Van f 1500 werd slechts f 400 gered.
De Wolga, wier vischrijkheid vroeger zoo
groot was, dat er jaarlijks voor ruim 20 millioen
roebels visch werd gevangen, is door het vervoer
van naphta en petroleum zoodanig vergiftigd,
dat de visschen dreigen te sterven. Volgens
den Petersburger professor Grimm, zijn in de
jaren 1887, '88 en '89, 250 millioen pud 1 pud
gelijk 16 kilo) meest in slechte houten schepen
op de Wolga vervoerd. Hij berekent, dat daarvan
minstens 7 millioen pud naphta en 20.000 pud
petroleum in de rivier terecht kwam, waardoor
de visschen werden vergiftigd of de insecten,
die hun tot voedsel dienen, werden gedood.

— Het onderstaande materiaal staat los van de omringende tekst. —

-- ==== Sys2Proof/Laws/OnlyPower.lean ====
section
/-! SUPPORT. The footprints of power, resets, clocks and thermal control (see `Only`): one lemma for each operation. -/

namespace Sys2Proof.Machine

open Sys2Proof

theorem State.mainReset_only {s} : Only 1744772986 s (State.mainReset s) := by
  unfold State.mainReset
  extract_lets x0 x1 x2 x3 x4
  have hx0 : Only 1744772986 s x0 := State.resetRegs_only.mono rfl
  clear_value x0 x1 x2
  have hx3 : Only 1744772986 s x3 := by
    unfold x3
    refine Only.multi hx0 (fun p => by cases p <;> first | exact .inl rfl | exact .inr ⟨rfl, fun _ => trivial⟩ | exact .inr ⟨rfl,
      (fun _ => rfl)⟩) (Nat.le_refl _) (.inr (Nat.le_refl _))
  clear_value x3
  have hx4 : Only 1744772986 s x4 := State.setReg_only.after rfl (State.setReg_only.after rfl hx3)
  clear_value x4
  exact State.holdEnter_only.after rfl (State.setReg_only.after rfl hx4)

theorem State.selfRefresh_only {s} : Only 536870912 s (State.selfRefresh s) := by
  unfold State.selfRefresh
  exact Only.ite (Only.upd_ms Only.refl rfl) Only.refl

theorem State.dramOff_only {s} : Only 536928256 s (State.dramOff s) := by
  unfold State.dramOff
  extract_lets x0 x1
  have hx0 : Only 536928256 s x0 := State.dramLost_only.mono rfl
  clear_value x0 x1
  exact Only.upd_ms hx0 rfl

theorem State.setPwr_only {s a1 a2} : Only 2 s (State.setPwr s a1 a2) := by
  unfold State.setPwr
  exact State.setRf_only.after rfl (State.setRf_only.mono rfl)

theorem State.setRails_only {s a1 a2} : Only 2 s (State.setRails s a1 a2) := by
  unfold State.setRails
  refine Only.forEach (fun i0 t1 h2 => ?_) Only.refl
  exact State.setRf_only.after rfl h2

theorem State.noBallast_only {s} : Only 2 s (State.noBallast s) := by
  unfold State.noBallast
  exact State.setRf_only.after rfl (State.setRf_only.mono rfl)

theorem State.mainsOff_only {s a1 a2} : Only 1879048058 s (State.mainsOff s a1 a2) := by
  unfold State.mainsOff
  extract_lets x0 x1 x2 x3
  have hx0 : Only 1879048058 s x0 := State.noBallast_only.after rfl (State.dramOff_only.after rfl (State.mainReset_only.mono rfl))
  clear_value x0
  have hx1 : Only 1879048058 s x1 := State.setRf_only.after rfl (State.setReg_only.after rfl (State.setReg_only.after rfl hx0))
  clear_value x1
  have hx2 : Only 1879048058 s x2 := State.setPwr_only.after rfl (State.setRf_only.after rfl hx1)
  clear_value x2 x3
  refine Only.multi hx2 (fun p => by cases p <;> first | exact .inl rfl | exact .inr ⟨rfl, fun _ => trivial⟩) (Nat.le_refl _) (.inr (Nat.le_refl _))

theorem State.enterActive_only {s} : Only 2013208442 s (State.enterActive s) := by
  unfold State.enterActive
  extract_lets x0 x1 x2 x3 x4 x5
  clear_value x0
  have hx1 : Only 2013208442 s x1 := State.mainReset_only.mono rfl
  clear_value x1
  have hx2 : Only 2013208442 s x2 := State.setReg_only.after rfl (State.setReg_only.after rfl hx1)
  clear_value x2
  have hx3 : Only 2013208442 s x3 := State.setReg_only.after rfl (State.setRf_only.after rfl hx2)
  clear_value x3 x4 x5
  exact Only.upd_thm hx3 rfl

theorem State.upStep_only {s a1} : Only 2147426170 s (State.upStep s a1) := by
  unfold State.upStep
  extract_lets x0 x1 x2 x3
  have hx0 : Only 2147426170 s x0 := State.setRails_only.mono rfl
  clear_value x0 x1
  have hx2 : Only 2147426170 s x2 := Only.upd_pwr hx0 rfl
  clear_value x2 x3
  refine Only.ite (Only.upd_clk hx2 rfl) ?_
  exact Only.ite (State.setReg_only.after rfl (State.setReg_only.after rfl (State.setReg_only.after rfl hx2))) (Only.ite
    (State.enterActive_only.after rfl hx2) hx2)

De
professor dringt er sterk op aan, dat de regeering
maatregelen zal nemen om den geheelen ondergang
van de visscherij tegen te gaan, door o. a. te
gelasten, dat naphta en petroleum alleen in
ijzeren schepen op de rivieren mogen worden
vervoerd.
Do boschbrand te Fontainebleau is Maandag
opnieuw uitgebroken en weder zijn 25 bunders
pijnboomen van 50 jaar enz. verwoest.
Dinsdag zijn door een nieuwen brand andermaal
60 bunders, waaronder 46 in het „artistiek"
gedeelte, van hetzelfde bosch vernield. Men schryft
deze achtereenvolgende branden aan onvoorzichtige
rookers toe.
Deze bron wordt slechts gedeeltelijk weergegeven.